Loads, stores, conditional branches are excluded, along with a set of instructions that are rarely necessary to process secret data. Also excluded are instructions for which workarounds exist in standard cryptographic middleware due to the limitations of other ISA processors.

The stated goal is that OpenSSL, BoringSSL (Android), the Linux Kernel, and similar trusted software will not have directly observable timing side channels when compiled and running on a Zkt-enabled RISC-V target. The Zkt extension explicitly states many of the common latency assumptions made by cryptography developers.

Vendors do not have to implement all of the list’s instructions to be Zkt compliant; however, if they claim to have Zkt and implement any of the listed instructions, it must have data-independent latency.

For example, many simple RV32I and RV64I cores (without Multiply, Compressed, Bitmanip, or Cryptographic extensions) are technically compliant with Zkt. A constant-time AES can be implemented on them using "bit-slice" techniques, but it will be excruciatingly slow when compared to implementation with AES instructions. There are no guarantees that even a bit-sliced cipher implementation (largely based on boolean logic instructions) is secure on a core without Zkt attestation.

Out-of-order implementations adhering to Zkt are still free to fuse, crack, change or even ignore sequences of instructions, so long as the optimisations are applied deterministically, and not based on operand data. The guiding principle should be that no information about the data being operated on should be leaked based on the execution latency.

It is left to future extensions or other techniques to tackle the problem of data-independent execution in implementations which advanced out-of-order capabilities which use value prediction, or which are otherwise data-dependent.
Note to software developers

Programming techniques can only mitigate leakage directly caused by arithmetic, caches, and branches. Other ISAs have had micro-architectural issues such as Spectre, Meltdown, Speculative Store Bypass, Rogue System Register Read, Lazy FP State Restore, Bounds Check Bypass Store, TLBleed, and L1TF/Foreshadow, etc. See e.g. NSA Hardware and Firmware Security Guidance

It is not within the remit of this proposal to mitigate these micro-architectural leakages.

Background

  • Timing attacks are much more powerful than was realised before the 2010s, which has led to a significant mitigation effort in current cryptographic code-bases.

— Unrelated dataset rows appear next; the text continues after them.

@[simp] theorem State.advance_v : (s.advance).v = s.v := rfl
@[simp] theorem State.advance_i : (s.advance).i = s.i := rfl
@[simp] theorem State.advance_pc : (s.advance).pc = s.pc + 2#16 := rfl
@[simp] theorem State.advance_sp : (s.advance).sp = s.sp := rfl
@[simp] theorem State.advance_stack : (s.advance).stack = s.stack := rfl
@[simp] theorem State.advance_mem : (s.advance).mem = s.mem := rfl
@[simp] theorem State.advance_pix : (s.advance).pix = s.pix := rfl
@[simp] theorem State.advance_dt : (s.advance).dt = s.dt := rfl
@[simp] theorem State.advance_st : (s.advance).st = s.st := rfl
@[simp] theorem State.advance_keys : (s.advance).keys = s.keys := rfl
@[simp] theorem State.advance_lastKey : (s.advance).lastKey = s.lastKey := rfl
@[simp] theorem State.advance_running : (s.advance).running = s.running := rfl
@[simp] theorem State.advance_cpuMode : (s.advance).cpuMode = s.cpuMode := rfl
@[simp] theorem State.advance_straps : (s.advance).straps = s.straps := rfl
@[simp] theorem State.advance_draws : (s.advance).draws = s.draws := rfl
@[simp] theorem State.advance_turns : (s.advance).turns = s.turns := rfl
@[simp] theorem State.advance_turnsDrawn : (s.advance).turnsDrawn = s.turnsDrawn := rfl
@[simp] theorem State.advance_reg (y : RegNum) : (s.advance).reg y = s.reg y := rfl
@[simp] theorem State.advance_readByte (adr : Word) : (s.advance).readByte adr = s.readByte adr := rfl
@[simp] theorem State.advance_pixel (r : Fin 32) (q : Fin 64) : (s.advance).pixel r q = s.pixel r q := rfl
@[simp] theorem State.advance_top : (s.advance).top = s.top := rfl

@[simp] theorem State.skipIf_v (c : Bool) : (s.skipIf c).v = s.v := rfl
@[simp] theorem State.skipIf_i (c : Bool) : (s.skipIf c).i = s.i := rfl
@[simp] theorem State.skipIf_pc (c : Bool) : (s.skipIf c).pc = s.pc + (if c then 4#16 else 2#16) := rfl
@[simp] theorem State.skipIf_sp (c : Bool) : (s.skipIf c).sp = s.sp := rfl
@[simp] theorem State.skipIf_stack (c : Bool) : (s.skipIf c).stack = s.stack := rfl
@[simp] theorem State.skipIf_mem (c : Bool) : (s.skipIf c).mem = s.mem := rfl
@[simp] theorem State.skipIf_pix (c : Bool) : (s.skipIf c).pix = s.pix := rfl
@[simp] theorem State.skipIf_dt (c : Bool) : (s.skipIf c).dt = s.dt := rfl
@[simp] theorem State.skipIf_st (c : Bool) : (s.skipIf c).st = s.st := rfl
@[simp] theorem State.skipIf_keys (c : Bool) : (s.skipIf c).keys = s.keys := rfl
@[simp] theorem State.skipIf_lastKey (c : Bool) : (s.skipIf c).lastKey = s.lastKey := rfl
@[simp] theorem State.skipIf_running (c : Bool) : (s.skipIf c).running = s.running := rfl
@[simp] theorem State.skipIf_cpuMode (c : Bool) : (s.skipIf c).cpuMode = s.cpuMode := rfl
@[simp] theorem State.skipIf_straps (c : Bool) : (s.skipIf c).straps = s.straps := rfl
@[simp] theorem State.skipIf_draws (c : Bool) : (s.skipIf c).draws = s.draws := rfl
@[simp] theorem State.skipIf_turns (c : Bool) : (s.skipIf c).turns = s.turns := rfl
@[simp] theorem State.skipIf_turnsDrawn (c : Bool) : (s.skipIf c).turnsDrawn = s.turnsDrawn := rfl
@[simp] theorem State.skipIf_reg (c : Bool) (y : RegNum) : (s.skipIf c).reg y = s.reg y := rfl
@[simp] theorem State.skipIf_readByte (c : Bool) (adr : Word) : (s.skipIf c).readByte adr = s.readByte adr := rfl
@[simp] theorem State.skipIf_pixel (c : Bool) (r : Fin 32) (q : Fin 64) : (s.skipIf c).pixel r q = s.pixel r q := rfl
@[simp] theorem State.skipIf_top (c : Bool) : (s.skipIf c).top = s.top := rfl

@[simp] theorem State.writeByte_v (a : Word) (b : Byte) : (s.writeByte a b).v = s.v := rfl
@[simp] theorem State.writeByte_i (a : Word) (b : Byte) : (s.writeByte a b).i = s.i := rfl
@[simp] theorem State.writeByte_pc (a : Word) (b : Byte) : (s.writeByte a b).pc = s.pc := rfl
@[simp] theorem State.writeByte_sp (a : Word) (b : Byte) : (s.writeByte a b).sp = s.sp := rfl
@[simp] theorem State.writeByte_stack (a : Word) (b : Byte) : (s.writeByte a b).stack = s.stack := rfl
@[simp] theorem State.writeByte_mem (a : Word) (b : Byte) : (s.writeByte a b).mem = Memory.put s.mem (memIndex a) b := rfl
@[simp] theorem State.writeByte_pix (a : Word) (b : Byte) : (s.writeByte a b).pix = s.pix := rfl
@[simp] theorem State.writeByte_dt (a : Word) (b : Byte) : (s.writeByte a b).dt = s.dt := rfl
@[simp] theorem State.writeByte_st (a : Word) (b : Byte) : (s.writeByte a b).st = s.st := rfl
@[simp] theorem State.writeByte_keys (a : Word) (b : Byte) : (s.writeByte a b).keys = s.keys := rfl
@[simp] theorem State.writeByte_lastKey (a : Word) (b : Byte) : (s.writeByte a b).lastKey = s.lastKey := rfl
@[simp] theorem State.writeByte_running (a : Word) (b : Byte) : (s.writeByte a b).running = s.running := rfl
@[simp] theorem State.writeByte_cpuMode (a : Word) (b : Byte) : (s.writeByte a b).cpuMode = s.cpuMode := rfl
@[simp] theorem State.writeByte_straps (a : Word) (b : Byte) : (s.writeByte a b).straps = s.straps := rfl
@[simp] theorem State.writeByte_draws (a : Word) (b : Byte) : (s.writeByte a b).draws = s.draws := rfl
@[simp] theorem State.writeByte_turns (a : Word) (b : Byte) : (s.writeByte a b).turns = s.turns := rfl
@[simp] theorem State.writeByte_turnsDrawn (a : Word) (b : Byte) : (s.writeByte a b).turnsDrawn = s.turnsDrawn := rfl
@[simp] theorem State.writeByte_reg (a : Word) (b : Byte) (y : RegNum) : (s.writeByte a b).reg y = s.reg y := rfl
@[simp] theorem State.writeByte_pixel (a : Word) (b : Byte) (r : Fin 32) (q : Fin 64) : (s.writeByte a b).pixel r q = s.pixel r q := rfl
@[simp] theorem State.writeByte_top (a : Word) (b : Byte) : (s.writeByte a b).top = s.top := rfl

@[simp] theorem State.push_v (w : Word) : (s.push w).v = s.v := rfl
@[simp] theorem State.push_i (w : Word) : (s.push w).i = s.i := rfl
@[simp] theorem State.push_pc (w : Word) : (s.push w).pc = s.pc := rfl
@[simp] theorem State.push_sp (w : Word) : (s.push w).sp = s.sp + 1#8 := rfl
@[simp] theorem State.push_stack (w : Word) : (s.push w).stack = s.stack.set (stackIndex (s.sp + 1#8)) w := rfl
@[simp] theorem State.push_mem (w : Word) : (s.push w).mem = s.mem := rfl
@[simp] theorem State.push_pix (w : Word) : (s.push w).pix = s.pix := rfl
@[simp] theorem State.push_dt (w : Word) : (s.push w).dt = s.dt := rfl
@[simp] theorem State.push_st (w : Word) : (s.push w).st = s.st := rfl
@[simp] theorem State.push_keys (w : Word) : (s.push w).keys = s.keys := rfl
@[simp] theorem State.push_lastKey (w : Word) : (s.push w).lastKey = s.lastKey := rfl
@[simp] theorem State.push_running (w : Word) : (s.push w).running = s.running := rfl
@[simp] theorem State.push_cpuMode (w : Word) : (s.push w).cpuMode = s.cpuMode := rfl
@[simp] theorem State.push_straps (w : Word) : (s.push w).straps = s.straps := rfl
@[simp] theorem State.push_draws (w : Word) : (s.push w).draws = s.draws := rfl
@[simp] theorem State.push_turns (w : Word) : (s.push w).turns = s.turns := rfl
@[simp] theorem State.push_turnsDrawn (w : Word) : (s.push w).turnsDrawn = s.turnsDrawn := rfl
@[simp] theorem State.push_reg (w : Word) (y : RegNum) : (s.push w).reg y = s.reg y := rfl
@[simp] theorem State.push_readByte (w : Word) (adr : Word) : (s.push w).readByte adr = s.readByte adr := rfl
@[simp] theorem State.push_pixel (w : Word) (r : Fin 32) (q : Fin 64) : (s.push w).pixel r q = s.pixel r q := rfl

@[simp] theorem State.drop_v : (s.drop).v = s.v := rfl
@[simp] theorem State.drop_i : (s.drop).i = s.i := rfl
@[simp] theorem State.drop_pc : (s.drop).pc = s.pc := rfl
@[simp] theorem State.drop_sp : (s.drop).sp = s.sp - 1#8 := rfl
@[simp] theorem State.drop_stack : (s.drop).stack = s.stack := rfl
@[simp] theorem State.drop_mem : (s.drop).mem = s.mem := rfl
@[simp] theorem State.drop_pix : (s.drop).pix = s.pix := rfl
@[simp] theorem State.drop_dt : (s.drop).dt = s.dt := rfl
@[simp] theorem State.drop_st : (s.drop).st = s.st := rfl
@[simp] theorem State.drop_keys : (s.drop).keys = s.keys := rfl
@[simp] theorem State.drop_lastKey : (s.drop).lastKey = s.lastKey := rfl
@[simp] theorem State.drop_running : (s.drop).running = s.running := rfl
@[simp] theorem State.drop_cpuMode : (s.drop).cpuMode = s.cpuMode := rfl
@[simp] theorem State.drop_straps : (s.drop).straps = s.straps := rfl
@[simp] theorem State.drop_draws : (s.drop).draws = s.draws := rfl
@[simp] theorem State.drop_turns : (s.drop).turns = s.turns := rfl
@[simp] theorem State.drop_turnsDrawn : (s.drop).turnsDrawn = s.turnsDrawn := rfl
@[simp] theorem State.drop_reg (y : RegNum) : (s.drop).reg y = s.reg y := rfl
@[simp] theorem State.drop_readByte (adr : Word) : (s.drop).readByte adr = s.readByte adr := rfl
@[simp] theorem State.drop_pixel (r : Fin 32) (q : Fin 64) : (s.drop).pixel r q = s.pixel r q := rfl

@[simp] theorem State.setDt_v (b : Byte) : (s.setDt b).v = s.v := rfl
@[simp] theorem State.setDt_i (b : Byte) : (s.setDt b).i = s.i := rfl
@[simp] theorem State.setDt_pc (b : Byte) : (s.setDt b).pc = s.pc := rfl
@[simp] theorem State.setDt_sp (b : Byte) : (s.setDt b).sp = s.sp := rfl
@[simp] theorem State.setDt_stack (b : Byte) : (s.setDt b).stack = s.stack := rfl
@[simp] theorem State.setDt_mem (b : Byte) : (s.setDt b).mem = s.mem := rfl
@[simp] theorem State.setDt_pix (b : Byte) : (s.setDt b).pix = s.pix := rfl
@[simp] theorem State.setDt_dt (b : Byte) : (s.setDt b).dt = b := rfl
@[simp] theorem State.setDt_st (b : Byte) : (s.setDt b).st = s.st := rfl
@[simp] theorem State.setDt_keys (b : Byte) : (s.setDt b).keys = s.keys := rfl
@[simp] theorem State.setDt_lastKey (b : Byte) : (s.setDt b).lastKey = s.lastKey := rfl
@[simp] theorem State.setDt_running (b : Byte) : (s.setDt b).running = s.running := rfl
@[simp] theorem State.setDt_cpuMode (b : Byte) : (s.setDt b).cpuMode = s.cpuMode := rfl
@[simp] theorem State.setDt_straps (b : Byte) : (s.setDt b).straps = s.straps := rfl
@[simp] theorem State.setDt_draws (b : Byte) : (s.setDt b).draws = s.draws := rfl
@[simp] theorem State.setDt_turns (b : Byte) : (s.setDt b).turns = s.turns := rfl
@[simp] theorem State.setDt_turnsDrawn (b : Byte) : (s.setDt b).turnsDrawn = s.turnsDrawn := rfl
@[simp] theorem State.setDt_reg (b : Byte) (y : RegNum) : (s.setDt b).reg y = s.reg y := rfl
@[simp] theorem State.setDt_readByte (b : Byte) (adr : Word) : (s.setDt b).readByte adr = s.readByte adr := rfl
@[simp] theorem State.setDt_pixel (b : Byte) (r : Fin 32) (q : Fin 64) : (s.setDt b).pixel r q = s.pixel r q := rfl
@[simp] theorem State.setDt_top (b : Byte) : (s.setDt b).top = s.top := rfl

@[simp] theorem State.setSt_v (b : Byte) : (s.setSt b).v = s.v := rfl
@[simp] theorem State.setSt_i (b : Byte) : (s.setSt b).i = s.i := rfl
@[simp] theorem State.setSt_pc (b : Byte) : (s.setSt b).pc = s.pc := rfl
@[simp] theorem State.setSt_sp (b : Byte) : (s.setSt b).sp = s.sp := rfl
@[simp] theorem State.setSt_stack (b : Byte) : (s.setSt b).stack = s.stack := rfl
@[simp] theorem State.setSt_mem (b : Byte) : (s.setSt b).mem = s.mem := rfl
@[simp] theorem State.setSt_pix (b : Byte) : (s.setSt b).pix = s.pix := rfl
@[simp] theorem State.setSt_dt (b : Byte) : (s.setSt b).dt = s.dt := rfl
@[simp] theorem State.setSt_st (b : Byte) : (s.setSt b).st = b := rfl
@[simp] theorem State.setSt_keys (b : Byte) : (s.setSt b).keys = s.keys := rfl
@[simp] theorem State.setSt_lastKey (b : Byte) : (s.setSt b).lastKey = s.lastKey := rfl
@[simp] theorem State.setSt_running (b : Byte) : (s.setSt b).running = s.running := rfl
@[simp] theorem State.setSt_cpuMode (b : Byte) : (s.setSt b).cpuMode = s.cpuMode := rfl
@[simp] theorem State.setSt_straps (b : Byte) : (s.setSt b).straps = s.straps := rfl
@[simp] theorem State.setSt_draws (b : Byte) : (s.setSt b).draws = s.draws := rfl
@[simp] theorem State.setSt_turns (b : Byte) : (s.setSt b).turns = s.turns := rfl
@[simp] theorem State.setSt_turnsDrawn (b : Byte) : (s.setSt b).turnsDrawn = s.turnsDrawn := rfl
@[simp] theorem State.setSt_reg (b : Byte) (y : RegNum) : (s.setSt b).reg y = s.reg y := rfl
@[simp] theorem State.setSt_readByte (b : Byte) (adr : Word) : (s.setSt b).readByte adr = s.readByte adr := rfl
@[simp] theorem State.setSt_pixel (b : Byte) (r : Fin 32) (q : Fin 64) : (s.setSt b).pixel r q = s.pixel r q := rfl
@[simp] theorem State.setSt_top (b : Byte) : (s.setSt b).top = s.top := rfl

@[simp] theorem State.setPix_v (d : Display) : (s.setPix d).v = s.v := rfl
@[simp] theorem State.setPix_i (d : Display) : (s.setPix d).i = s.i := rfl
@[simp] theorem State.setPix_pc (d : Display) : (s.setPix d).pc = s.pc := rfl
@[simp] theorem State.setPix_sp (d : Display) : (s.setPix d).sp = s.sp := rfl
@[simp] theorem State.setPix_stack (d : Display) : (s.setPix d).stack = s.stack := rfl
@[simp] theorem State.setPix_mem (d : Display) : (s.setPix d).mem = s.mem := rfl
@[simp] theorem State.setPix_pix (d : Display) : (s.setPix d).pix = d := rfl
@[simp] theorem State.setPix_dt (d : Display) : (s.setPix d).dt = s.dt := rfl
@[simp] theorem State.setPix_st (d : Display) : (s.setPix d).st = s.st := rfl
@[simp] theorem State.setPix_keys (d : Display) : (s.setPix d).keys = s.keys := rfl
@[simp] theorem State.setPix_lastKey (d : Display) : (s.setPix d).lastKey = s.lastKey := rfl
@[simp] theorem State.setPix_running (d : Display) : (s.setPix d).running = s.running := rfl
@[simp] theorem State.setPix_cpuMode (d : Display) : (s.setPix d).cpuMode = s.cpuMode := rfl
@[simp] theorem State.setPix_straps (d : Display) : (s.setPix d).straps = s.straps := rfl
@[simp] theorem State.setPix_draws (d : Display) : (s.setPix d).draws = s.draws := rfl
@[simp] theorem State.setPix_turns (d : Display) : (s.setPix d).turns = s.turns := rfl
@[simp] theorem State.setPix_turnsDrawn (d : Display) : (s.setPix d).turnsDrawn = s.turnsDrawn := rfl
@[simp] theorem State.setPix_reg (d : Display) (y : RegNum) : (s.setPix d).reg y = s.reg y := rfl
@[simp] theorem State.setPix_readByte (d : Display) (adr : Word) : (s.setPix d).readByte adr = s.readByte adr := rfl
@[simp] theorem State.setPix_top (d : Display) : (s.setPix d).top = s.top := rfl
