-- ==== Sys2Proof/Tests/Slice0.lean ====
section
/-! SUPPORT. The model's own tests. Expected values come from spec/95_test_vectors.md (vectors S, F, A, M, X, K) and from the
encodings of R66. The last part gives, for every statement with hypotheses, a state and operands that meet them. -/

namespace Sys2Proof.Tests

open Sys2Proof.Machine

/-! ### Helpers -/

/-- The straps of spec/95_test_vectors.md: chip8, wrap, FADE_MAX = 3. -/
def chip8Wrap : Straps := { variant := .chip8, drawPolicy := .wrap, fadeMax := 3 }

/-- The state at reset under those straps, with zero stack entries. -/
def base : State := { State.reset with straps := chip8Wrap, stack := Vector.replicate 16 0x0000#16 }

/-- The same machine under the schip8 variant. -/
def schip8 (s : State) : State := { s with straps := { s.straps with variant := .schip8 } }

/-- The same machine under the clip policy. -/
def clip (s : State) : State := { s with straps := { s.straps with drawPolicy := .clip } }

/-- `base` with some registers set. -/
def regs (l : List (RegNum × Byte)) : State := l.foldl (fun s p => s.setReg p.1 p.2) base

/-- A state with some bytes stored from an address on. -/
def bytesAt (s : State) (a : Word) (l : List Byte) : State :=
  (l.foldl (fun p b => (p.1.writeByte p.2 b, p.2 + 1#16)) (s, a)).1

/-- A state with some keys down. -/
def keysDown (s : State) (l : List KeyCode) : State := { s with keys := l.foldl (fun v k => v.set k.toNat true) s.keys }

/-- One step of the machine on a word at PC. -/
def stepOn (w : Nat) (s : State) : Host.Outcome State Fault Refusal := step (s.withFetchWord 16 w)

/-- A step on a word at PC that gives a next state with a property. -/
def gives (w : Nat) (s : State) (p : State → Bool) : Bool :=
  match stepOn w s with
  | .next t => p t
  | _ => false

/-- One turn of an agent that gives a next state with a property. -/
def turnGives (turn : Turn) (s : State) (p : State → Bool) : Bool :=
  match step { s with turns := turn :: s.turns } with
  | .next t => p t
  | _ => false

/-- Whether a register holds a value. -/
def holds (t : State) (x : RegNum) (b : Byte) : Bool := decide (t.reg x = b)

/-- Whether the bytes from an address on are these. -/
def bytesAre (t : State) (a : Word) (l : List Byte) : Bool :=
  (List.range l.length).all fun k => decide (t.readByte (a + BitVec.ofNat 16 k) = l.getD k 0x00#8)

/-- Whether PC holds a value. -/
def pcIs (t : State) (w : Word) : Bool := decide (t.pc = w)

/-- Whether exactly the listed pixels of a row are on. -/
def rowIs (t : State) (r : Fin 32) (cols : List (Fin 64)) : Bool :=
  (List.finRange 64).all fun c => (t.pixel r c).on == cols.contains c

/-! ### Well-formedness: each check accepts its largest operand and refuses the next one -/

theorem test_regNum : regNum? 15 = some 0xF#4 ∧ regNum? 16 = none := by decide
theorem test_rowCount : rowCount? 15 = some 0xF#4 ∧ rowCount? 16 = none := by decide
theorem test_byteOperand : byteOperand? 255 = some 0xFF#8 ∧ byteOperand? 256 = none := by decide
theorem test_addrOperand : addrOperand? 4095 = some 0xFFF#12 ∧ addrOperand? 4096 = none := by decide
theorem test_program_empty : wellFormedProgram [] = false := by decide
theorem test_program_short : wellFormedProgram [0x00#8] = true := by decide
theorem test_program_longest : wellFormedProgram (List.replicate 0xE00 0x00#8) = true := by
  rw [wellFormedProgram, List.length_replicate]
  decide
theorem test_program_tooLong : wellFormedProgram (List.replicate 0xE01 0x00#8) = false := by
  rw [wellFormedProgram, List.length_replicate]
  decide

/-! ### Decoding: one word per constructor, written out from the patterns of R66 -/

theorem test_decode_cls : decode 0b0000_0000_1110_0000#16 = .ok .cls := rfl
theorem test_decode_ret : decode 0b0000_0000_1110_1110#16 = .ok .ret := rfl
theorem test_decode_jp : decode 0b0001_0010_0011_0100#16 = .ok (.jp 0x234#12) := rfl
theorem test_decode_call : decode 0b0010_0010_0000_1010#16 = .ok (.call 0x20A#12) := rfl
theorem test_decode_seByte : decode 0b0011_0011_0100_0010#16 = .ok (.seByte 0x3#4 0x42#8) := rfl
theorem test_decode_sneByte : decode 0b0100_0011_0100_0011#16 = .ok (.sneByte 0x3#4 0x43#8) := rfl
theorem test_decode_seReg : decode 0b0101_0001_0010_0000#16 = .ok (.seReg 0x1#4 0x2#4) := rfl
theorem test_decode_ldByte : decode 0b0110_0101_1010_1011#16 = .ok (.ldByte 0x5#4 0xAB#8) := rfl
theorem test_decode_addByte : decode 0b0111_0001_0010_0000#16 = .ok (.addByte 0x1#4 0x20#8) := rfl
theorem test_decode_ldReg : decode 0b1000_1111_0001_0000#16 = .ok (.ldReg 0xF#4 0x1#4) := rfl
theorem test_decode_orReg : decode 0b1000_0001_0010_0001#16 = .ok (.orReg 0x1#4 0x2#4) := rfl
theorem test_decode_andReg : decode 0b1000_0001_0010_0010#16 = .ok (.andReg 0x1#4 0x2#4) := rfl
theorem test_decode_xorReg : decode 0b1000_0001_0010_0011#16 = .ok (.xorReg 0x1#4 0x2#4) := rfl
theorem test_decode_addReg : decode 0b1000_0001_0010_0100#16 = .ok (.addReg 0x1#4 0x2#4) := rfl
theorem test_decode_subReg : decode 0b1000_0001_0010_0101#16 = .ok (.subReg 0x1#4 0x2#4) := rfl
theorem test_decode_shr : decode 0b1000_0001_0010_0110#16 = .ok (.shr 0x1#4 0x2#4) := rfl
theorem test_decode_subn : decode 0b1000_0001_0010_0111#16 = .ok (.subn 0x1#4 0x2#4) := rfl
theorem test_decode_shl : decode 0b1000_0001_0010_1110#16 = .ok (.shl 0x1#4 0x2#4) := rfl
theorem test_decode_sneReg : decode 0b1001_0001_0010_0000#16 = .ok (.sneReg 0x1#4 0x2#4) := rfl
theorem test_decode_ldI : decode 0b1010_0011_0000_0000#16 = .ok (.ldI 0x300#12) := rfl
theorem test_decode_jpV0 : decode 0b1011_0011_0000_0000#16 = .ok (.jpV0 0x300#12) := rfl
theorem test_decode_rnd : decode 0b1100_0001_0000_1111#16 = .ok (.rnd 0x1#4 0x0F#8) := rfl
theorem test_decode_drw : decode 0b1101_0000_0001_0101#16 = .ok (.drw 0x0#4 0x1#4 0x5#4) := rfl
theorem test_decode_skp : decode 0b1110_0001_1001_1110#16 = .ok (.skp 0x1#4) := rfl
theorem test_decode_sknp : decode 0b1110_0001_1010_0001#16 = .ok (.sknp 0x1#4) := rfl
theorem test_decode_ldVxDt : decode 0b1111_0100_0000_0111#16 = .ok (.ldVxDt 0x4#4) := rfl
theorem test_decode_ldVxK : decode 0b1111_0011_0000_1010#16 = .ok (.ldVxK 0x3#4) := rfl
theorem test_decode_ldDtVx : decode 0b1111_0100_0001_0101#16 = .ok (.ldDtVx 0x4#4) := rfl
theorem test_decode_ldStVx : decode 0b1111_0010_0001_1000#16 = .ok (.ldStVx 0x2#4) := rfl
theorem test_decode_addI : decode 0b1111_0001_0001_1110#16 = .ok (.addI 0x1#4) := rfl
theorem test_decode_ldF : decode 0b1111_0101_0010_1001#16 = .ok (.ldF 0x5#4) := rfl
theorem test_decode_ldB : decode 0b1111_0011_0011_0011#16 = .ok (.ldB 0x3#4) := rfl
theorem test_decode_ldMemVx : decode 0b1111_0001_0101_0101#16 = .ok (.ldMemVx 0x1#4) := rfl
theorem test_decode_ldVxMem : decode 0b1111_0010_0110_0101#16 = .ok (.ldVxMem 0x2#4) := rfl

  • Cryptography developers use static and dynamic security testing tools to trace the handling of secret information and detect occasions where it influences a branch or is used for a table lookup.

  • Architectural testing for Zkt can be pragmatic and semi-formal; security by design against basic timing attacks can usually be achieved via conscious implementation (of relevant iterative multi-cycle instructions or instructions composed of micro-ops) in way that avoids data-dependent latency.

  • Laboratory testing may utilize statistical timing attack leakage analysis techniques such as those described in ISO/IEC 17825 cite:[IS16].

  • Binary executables should not contain secrets in the instruction encodings (Kerckhoffs’s principle), so instruction timing may leak information about immediates, ordering of input registers, etc. There may be an exception to this in systems where a binary loader modifies the executable for purposes of relocation — and it is desirable to keep the execution location (PC) secret. This is why instructions such as LUI, AUIPC, and ADDI are on the list.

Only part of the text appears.